TASK DIRECTIONS: From the entries below, please output exactly the lines starting at the one containing "R329: JOIN_READY. -/" and ending at the one containing "split := c.pks.split", both included.

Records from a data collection
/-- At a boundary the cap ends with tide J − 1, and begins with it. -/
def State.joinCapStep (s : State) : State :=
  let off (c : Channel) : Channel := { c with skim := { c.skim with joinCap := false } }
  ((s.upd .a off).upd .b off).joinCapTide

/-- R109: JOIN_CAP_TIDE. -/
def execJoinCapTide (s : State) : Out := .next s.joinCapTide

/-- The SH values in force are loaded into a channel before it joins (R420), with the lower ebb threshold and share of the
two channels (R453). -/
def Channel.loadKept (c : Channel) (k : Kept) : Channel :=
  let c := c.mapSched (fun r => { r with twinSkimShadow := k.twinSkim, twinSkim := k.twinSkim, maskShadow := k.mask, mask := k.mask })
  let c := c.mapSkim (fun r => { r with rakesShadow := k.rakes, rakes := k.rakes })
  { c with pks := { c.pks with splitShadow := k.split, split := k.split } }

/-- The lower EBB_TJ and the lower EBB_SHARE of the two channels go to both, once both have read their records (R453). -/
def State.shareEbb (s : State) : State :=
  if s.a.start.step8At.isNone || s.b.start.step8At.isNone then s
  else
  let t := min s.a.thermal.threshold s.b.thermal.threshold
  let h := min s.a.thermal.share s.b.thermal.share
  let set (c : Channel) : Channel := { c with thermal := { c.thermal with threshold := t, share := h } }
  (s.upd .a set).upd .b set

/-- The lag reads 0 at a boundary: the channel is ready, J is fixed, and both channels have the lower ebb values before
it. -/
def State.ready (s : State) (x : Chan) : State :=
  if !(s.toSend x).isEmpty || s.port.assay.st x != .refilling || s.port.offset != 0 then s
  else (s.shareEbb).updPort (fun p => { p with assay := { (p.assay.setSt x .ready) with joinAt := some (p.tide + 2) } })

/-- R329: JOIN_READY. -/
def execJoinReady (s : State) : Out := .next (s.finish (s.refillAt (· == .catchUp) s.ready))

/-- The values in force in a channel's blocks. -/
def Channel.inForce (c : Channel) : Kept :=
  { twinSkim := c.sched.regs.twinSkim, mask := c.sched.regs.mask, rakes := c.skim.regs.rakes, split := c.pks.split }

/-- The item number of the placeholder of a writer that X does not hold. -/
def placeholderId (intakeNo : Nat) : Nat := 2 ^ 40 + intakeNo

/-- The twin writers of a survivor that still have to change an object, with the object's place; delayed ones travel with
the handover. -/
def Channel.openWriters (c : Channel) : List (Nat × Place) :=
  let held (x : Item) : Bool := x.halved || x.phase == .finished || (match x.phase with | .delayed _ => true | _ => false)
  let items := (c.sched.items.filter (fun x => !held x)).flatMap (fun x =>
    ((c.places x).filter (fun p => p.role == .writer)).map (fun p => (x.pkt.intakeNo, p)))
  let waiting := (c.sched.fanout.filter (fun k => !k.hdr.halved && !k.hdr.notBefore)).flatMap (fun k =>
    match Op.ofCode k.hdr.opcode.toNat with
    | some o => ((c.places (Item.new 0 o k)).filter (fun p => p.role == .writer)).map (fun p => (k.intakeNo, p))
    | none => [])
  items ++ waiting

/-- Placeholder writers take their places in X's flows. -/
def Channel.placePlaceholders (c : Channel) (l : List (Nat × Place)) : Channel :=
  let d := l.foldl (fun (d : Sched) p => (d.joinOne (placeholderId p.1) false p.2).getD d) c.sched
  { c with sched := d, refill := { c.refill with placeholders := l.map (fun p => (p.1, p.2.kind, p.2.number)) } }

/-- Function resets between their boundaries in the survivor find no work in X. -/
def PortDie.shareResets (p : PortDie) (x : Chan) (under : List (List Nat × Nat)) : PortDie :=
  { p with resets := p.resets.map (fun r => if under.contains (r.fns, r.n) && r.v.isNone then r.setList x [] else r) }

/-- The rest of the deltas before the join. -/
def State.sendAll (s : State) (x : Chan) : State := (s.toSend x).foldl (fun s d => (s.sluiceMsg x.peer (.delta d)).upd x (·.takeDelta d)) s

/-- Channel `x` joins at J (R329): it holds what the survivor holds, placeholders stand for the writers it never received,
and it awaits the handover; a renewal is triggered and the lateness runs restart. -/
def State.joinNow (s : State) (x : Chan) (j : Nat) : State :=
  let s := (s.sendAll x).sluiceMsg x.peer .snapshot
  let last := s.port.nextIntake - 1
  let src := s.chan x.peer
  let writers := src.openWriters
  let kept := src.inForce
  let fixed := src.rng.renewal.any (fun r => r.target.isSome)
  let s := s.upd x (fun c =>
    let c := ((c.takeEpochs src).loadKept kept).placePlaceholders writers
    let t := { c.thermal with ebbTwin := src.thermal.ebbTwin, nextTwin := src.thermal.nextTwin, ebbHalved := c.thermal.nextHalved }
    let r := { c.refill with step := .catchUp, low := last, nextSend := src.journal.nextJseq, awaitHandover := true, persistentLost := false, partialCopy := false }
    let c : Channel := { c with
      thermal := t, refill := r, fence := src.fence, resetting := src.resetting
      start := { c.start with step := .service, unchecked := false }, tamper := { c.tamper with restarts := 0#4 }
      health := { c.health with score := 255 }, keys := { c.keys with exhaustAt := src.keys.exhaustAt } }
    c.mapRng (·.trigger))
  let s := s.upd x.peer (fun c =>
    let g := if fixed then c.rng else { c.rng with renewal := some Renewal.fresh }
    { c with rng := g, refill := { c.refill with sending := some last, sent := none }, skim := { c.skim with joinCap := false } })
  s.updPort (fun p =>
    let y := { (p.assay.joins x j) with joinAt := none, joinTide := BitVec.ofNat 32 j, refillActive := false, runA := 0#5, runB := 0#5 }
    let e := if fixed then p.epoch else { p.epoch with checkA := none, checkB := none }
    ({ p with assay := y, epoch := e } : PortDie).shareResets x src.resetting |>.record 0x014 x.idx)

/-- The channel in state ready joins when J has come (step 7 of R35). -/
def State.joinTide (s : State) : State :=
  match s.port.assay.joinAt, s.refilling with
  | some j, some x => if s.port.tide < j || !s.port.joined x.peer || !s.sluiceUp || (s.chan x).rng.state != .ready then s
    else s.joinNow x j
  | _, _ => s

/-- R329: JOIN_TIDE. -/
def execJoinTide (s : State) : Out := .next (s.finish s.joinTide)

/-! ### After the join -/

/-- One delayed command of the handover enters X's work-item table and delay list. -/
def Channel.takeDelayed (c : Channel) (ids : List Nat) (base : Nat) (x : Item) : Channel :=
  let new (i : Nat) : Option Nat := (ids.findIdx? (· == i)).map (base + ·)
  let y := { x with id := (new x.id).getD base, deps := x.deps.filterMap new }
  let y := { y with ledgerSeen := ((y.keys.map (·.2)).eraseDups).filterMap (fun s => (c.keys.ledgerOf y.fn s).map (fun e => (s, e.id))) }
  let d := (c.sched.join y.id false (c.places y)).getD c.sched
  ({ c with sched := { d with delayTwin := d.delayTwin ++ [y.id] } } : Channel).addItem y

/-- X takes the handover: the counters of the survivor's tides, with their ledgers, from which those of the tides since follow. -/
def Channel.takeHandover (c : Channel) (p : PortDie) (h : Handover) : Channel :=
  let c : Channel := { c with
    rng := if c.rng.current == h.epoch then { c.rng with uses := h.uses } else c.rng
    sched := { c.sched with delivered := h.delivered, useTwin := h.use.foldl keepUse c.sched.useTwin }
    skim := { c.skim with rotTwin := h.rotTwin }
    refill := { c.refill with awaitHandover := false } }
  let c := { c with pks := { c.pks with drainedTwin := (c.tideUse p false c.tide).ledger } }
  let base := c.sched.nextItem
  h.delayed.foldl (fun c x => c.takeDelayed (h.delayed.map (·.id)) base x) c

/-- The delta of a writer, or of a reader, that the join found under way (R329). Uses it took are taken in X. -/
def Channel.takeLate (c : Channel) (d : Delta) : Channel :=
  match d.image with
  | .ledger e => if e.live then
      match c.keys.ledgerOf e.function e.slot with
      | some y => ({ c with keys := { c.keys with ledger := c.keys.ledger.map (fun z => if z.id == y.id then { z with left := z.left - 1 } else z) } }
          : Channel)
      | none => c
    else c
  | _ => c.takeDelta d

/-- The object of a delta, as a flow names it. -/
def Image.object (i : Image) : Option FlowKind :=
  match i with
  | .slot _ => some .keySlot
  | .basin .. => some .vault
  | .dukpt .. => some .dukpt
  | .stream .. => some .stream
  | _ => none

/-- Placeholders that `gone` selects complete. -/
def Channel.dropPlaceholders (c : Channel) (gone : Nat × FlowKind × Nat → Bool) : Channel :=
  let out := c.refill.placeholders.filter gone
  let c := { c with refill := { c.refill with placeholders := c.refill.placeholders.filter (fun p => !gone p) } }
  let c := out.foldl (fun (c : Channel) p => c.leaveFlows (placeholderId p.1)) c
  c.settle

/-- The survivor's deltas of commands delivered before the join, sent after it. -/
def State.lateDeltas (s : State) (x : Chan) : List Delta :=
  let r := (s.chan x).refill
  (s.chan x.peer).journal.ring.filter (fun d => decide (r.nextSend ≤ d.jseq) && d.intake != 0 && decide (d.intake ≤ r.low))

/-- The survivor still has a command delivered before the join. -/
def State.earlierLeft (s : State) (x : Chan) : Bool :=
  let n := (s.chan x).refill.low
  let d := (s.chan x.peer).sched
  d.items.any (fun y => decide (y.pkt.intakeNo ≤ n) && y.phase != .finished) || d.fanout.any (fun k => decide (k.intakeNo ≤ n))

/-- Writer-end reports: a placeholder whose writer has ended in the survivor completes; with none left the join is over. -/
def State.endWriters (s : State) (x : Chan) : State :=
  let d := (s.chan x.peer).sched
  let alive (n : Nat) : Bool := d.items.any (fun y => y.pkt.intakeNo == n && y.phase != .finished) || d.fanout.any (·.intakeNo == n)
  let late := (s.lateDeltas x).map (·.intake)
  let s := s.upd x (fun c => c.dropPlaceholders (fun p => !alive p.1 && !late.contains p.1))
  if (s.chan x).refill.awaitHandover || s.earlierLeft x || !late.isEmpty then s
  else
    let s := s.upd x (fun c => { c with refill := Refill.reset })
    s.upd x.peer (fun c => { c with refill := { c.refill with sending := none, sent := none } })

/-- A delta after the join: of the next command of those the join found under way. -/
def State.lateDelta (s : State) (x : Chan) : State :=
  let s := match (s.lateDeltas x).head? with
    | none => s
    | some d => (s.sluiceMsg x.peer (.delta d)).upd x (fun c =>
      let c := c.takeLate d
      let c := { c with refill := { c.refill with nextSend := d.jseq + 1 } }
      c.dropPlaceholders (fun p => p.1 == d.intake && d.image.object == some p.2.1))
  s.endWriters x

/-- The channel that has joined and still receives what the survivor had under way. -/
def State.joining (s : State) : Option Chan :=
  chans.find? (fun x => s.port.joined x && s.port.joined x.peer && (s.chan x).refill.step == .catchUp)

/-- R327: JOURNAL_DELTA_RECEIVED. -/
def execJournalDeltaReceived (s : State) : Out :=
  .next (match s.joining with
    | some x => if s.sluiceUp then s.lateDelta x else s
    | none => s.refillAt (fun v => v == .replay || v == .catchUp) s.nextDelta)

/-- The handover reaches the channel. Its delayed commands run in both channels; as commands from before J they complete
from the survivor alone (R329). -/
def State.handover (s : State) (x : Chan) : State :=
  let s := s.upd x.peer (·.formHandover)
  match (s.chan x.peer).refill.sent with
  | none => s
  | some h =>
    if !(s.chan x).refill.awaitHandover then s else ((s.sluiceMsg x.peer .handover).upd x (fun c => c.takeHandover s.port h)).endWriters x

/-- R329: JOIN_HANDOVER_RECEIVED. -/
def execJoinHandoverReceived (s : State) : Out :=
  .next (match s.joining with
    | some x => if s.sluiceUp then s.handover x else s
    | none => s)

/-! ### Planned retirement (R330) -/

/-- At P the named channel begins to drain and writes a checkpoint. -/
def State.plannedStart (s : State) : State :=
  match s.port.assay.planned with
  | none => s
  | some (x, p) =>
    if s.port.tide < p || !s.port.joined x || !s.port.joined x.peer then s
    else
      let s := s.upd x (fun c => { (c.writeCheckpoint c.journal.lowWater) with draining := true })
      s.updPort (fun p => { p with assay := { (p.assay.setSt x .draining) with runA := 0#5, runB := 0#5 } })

EXERCISE ANSWER:
/-- R329: JOIN_READY. -/
def execJoinReady (s : State) : Out := .next (s.finish (s.refillAt (· == .catchUp) s.ready))

/-- The values in force in a channel's blocks. -/
def Channel.inForce (c : Channel) : Kept :=
  { twinSkim := c.sched.regs.twinSkim, mask := c.sched.regs.mask, rakes := c.skim.regs.rakes, split := c.pks.split }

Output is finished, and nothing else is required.